Rabbi Goldsmith would typically see about 15 people, most with gray hair, when she looked across the pews during worship services when she arrived in 2007. Children’s classes were small or worse, and the once-thriving congregation, formed in 1929, seemed to be in a downward spiral as many young Jewish people left town for larger cities after college.
Mr. Blumberg, who owns a chain of hotels, came up with a plan: offer Jewish families $50,000 in relocation assistance in exchange for pulling up their roots, moving to Dothan, getting involved at Temple Emanu-El and staying for at least five years.
With leadership from Robert J. Goldsmith, Rabbi Goldsmith’s husband and the executive director of Blumberg Family Jewish Community Services of Dothan, the program developed applications and a process for screening applicants. It bought advertisements in Jewish newspapers in cities like Boston, Miami and Washington.
Calls and applications began coming in as word spread through ads, friends and news articles about the program. Mr. Goldsmith visited the most serious candidates, and they were brought to Dothan, a city of 65,000 people in a part of the state known for peanut production and the annual National Peanut Festival.
Home to a new osteopathic school and a medical hub for southeast Alabama, Dothan calls itself the Circle City because it has one of the few complete perimeter roads in the state. The city is about 90 miles from the coast, making it a familiar drive-through spot for beach-bound tourists.
Stephanie Butler, a Jew who grew up in Birmingham but was living in Florida, did not believe the program existed when a friend who attended the University of Alabama mentioned seeing a news article about it a few years ago.
“He came over to watch a game with us, an Alabama game, and he said, ‘Did you hear about them relocating Jews to Alabama?’ ” Ms. Butler said. “I said, ‘You’re full of it, you’re totally full of it.’ ”
The friend was correct, and Ms. Butler, her husband, Kevin, and their sons, Isaac, 7, and Eli, 5, now live in Dothan after receiving the program’s financial aid.
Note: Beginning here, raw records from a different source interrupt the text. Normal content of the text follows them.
@[simp] theorem State.setQueue_mem (s : State) (p q : Nat) (v : Queue) : (s.setQueue p q v).mem = s.mem := State.modPier_mem s p _
@[simp] theorem State.setQueue_errs (s : State) (p q : Nat) (v : Queue) : (s.setQueue p q v).errs = s.errs := State.modPier_errs s p _
@[simp] theorem State.setQueue_od (s : State) (p q : Nat) (v : Queue) : (s.setQueue p q v).od = s.od := State.modPier_od s p _
@[simp] theorem State.setQueue_env (s : State) (p q : Nat) (v : Queue) : (s.setQueue p q v).env = s.env := State.modPier_env s p _
@[simp] theorem State.setQueue_sel (s : State) (p q : Nat) (v : Queue) : (s.setQueue p q v).sel = s.sel := State.modPier_sel s p _
@[simp] theorem State.setQueue_watch (s : State) (p q : Nat) (v : Queue) : (s.setQueue p q v).watch = s.watch := State.modPier_watch s p _
@[simp] theorem State.setQueue_once (s : State) (p q : Nat) (v : Queue) : (s.setQueue p q v).once = s.once := State.modPier_once s p _
@[simp] theorem State.setQueue_seqs (s : State) (p q : Nat) (v : Queue) : (s.setQueue p q v).seqs = s.seqs := State.modPier_seqs s p _
@[simp] theorem State.setQueue_arb (s : State) (p q : Nat) (v : Queue) : (s.setQueue p q v).arb = s.arb := State.modPier_arb s p _
@[simp] theorem State.setQueue_fab (s : State) (p q : Nat) (v : Queue) : (s.setQueue p q v).fab = s.fab := State.modPier_fab s p _
@[simp] theorem State.setQueue_commit (s : State) (p q : Nat) (v : Queue) : (s.setQueue p q v).commit = s.commit := State.modPier_commit s p _
@[simp] theorem State.setQueue_upd (s : State) (p q : Nat) (v : Queue) : (s.setQueue p q v).upd = s.upd := State.modPier_upd s p _
@[simp] theorem State.setQueue_slowFailed (s : State) (p q : Nat) (v : Queue) : (s.setQueue p q v).slowFailed = s.slowFailed := State.modPier_slowFailed s p _
@[simp] theorem State.setQueue_mirrorDropped (s : State) (p q : Nat) (v : Queue) : (s.setQueue p q v).mirrorDropped = s.mirrorDropped := State.modPier_mirrorDropped s p _
@[simp] theorem State.setQueue_host (s : State) (p q : Nat) (v : Queue) : (s.setQueue p q v).host = s.host := State.modPier_host s p _
@[simp] theorem State.setQueue_power (s : State) (p q : Nat) (v : Queue) : (s.setQueue p q v).power = s.power := State.modPier_power s p _
@[simp] theorem State.setQueue_can (s : State) (p q : Nat) (v : Queue) : (s.setQueue p q v).can = s.can := State.modPier_can s p _
@[simp] theorem State.setQueue_sec (s : State) (p q : Nat) (v : Queue) : (s.setQueue p q v).sec = s.sec := State.modPier_sec s p _
@[simp] theorem State.setQueue_dict (s : State) (p q : Nat) (v : Queue) : (s.setQueue p q v).dict = s.dict := State.modPier_dict s p _
@[simp] theorem State.setQueue_fuses (s : State) (p q : Nat) (v : Queue) : (s.setQueue p q v).fuses = s.fuses := State.modPier_fuses s p _
@[simp] theorem State.setQueue_free (s : State) (p q : Nat) (v : Queue) : (s.setQueue p q v).free = s.free := State.modPier_free s p _
@[simp] theorem State.setQueue_ceMarks (s : State) (p q : Nat) (v : Queue) : (s.setQueue p q v).ceMarks = s.ceMarks := State.modPier_ceMarks s p _
@[simp] theorem State.setQueue_hours (s : State) (p q : Nat) (v : Queue) : (s.setQueue p q v).hours = s.hours := State.modPier_hours s p _
@[simp] theorem State.setQueue_out (s : State) (p q : Nat) (v : Queue) : (s.setQueue p q v).out = s.out := State.modPier_out s p _
@[simp] theorem State.setQueue_pending (s : State) (p q : Nat) (v : Queue) : (s.setQueue p q v).pending = s.pending := State.modPier_pending s p _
Ms. Butler, who teaches high school about 45 minutes away in Chipley, Fla., said she and her family never could have moved without the assistance.
“We weren’t in a position to pick up and move ourselves anywhere, so that had almost everything to do with it,” she said. “We wouldn’t have come if we had thought Dothan was awful. It’s no good to have someone pay to move you someplace that you’re going to hate.”
Other families have moved to Dothan from Georgia, Illinois, New York, Pennsylvania and Virginia, Mr. Goldsmith said. As many as 30 people attend worship services now, Rabbi Goldsmith said, or about twice as many as before.
Yet the program has not been a total success. The first family that moved to Dothan in early 2009 had to leave town because of job scarcities during the recession, Mr. Goldsmith said, and the economic downturn slowed interest in the program to a trickle for years.
But inquiries picked up as the economy improved, he said, and four or five more families are now deep into the screening process and could soon be moving.
Rabbi Goldsmith says she hopes people keep coming.
“Having younger families, having more kids, has made a tremendous, a tremendous difference,” she said.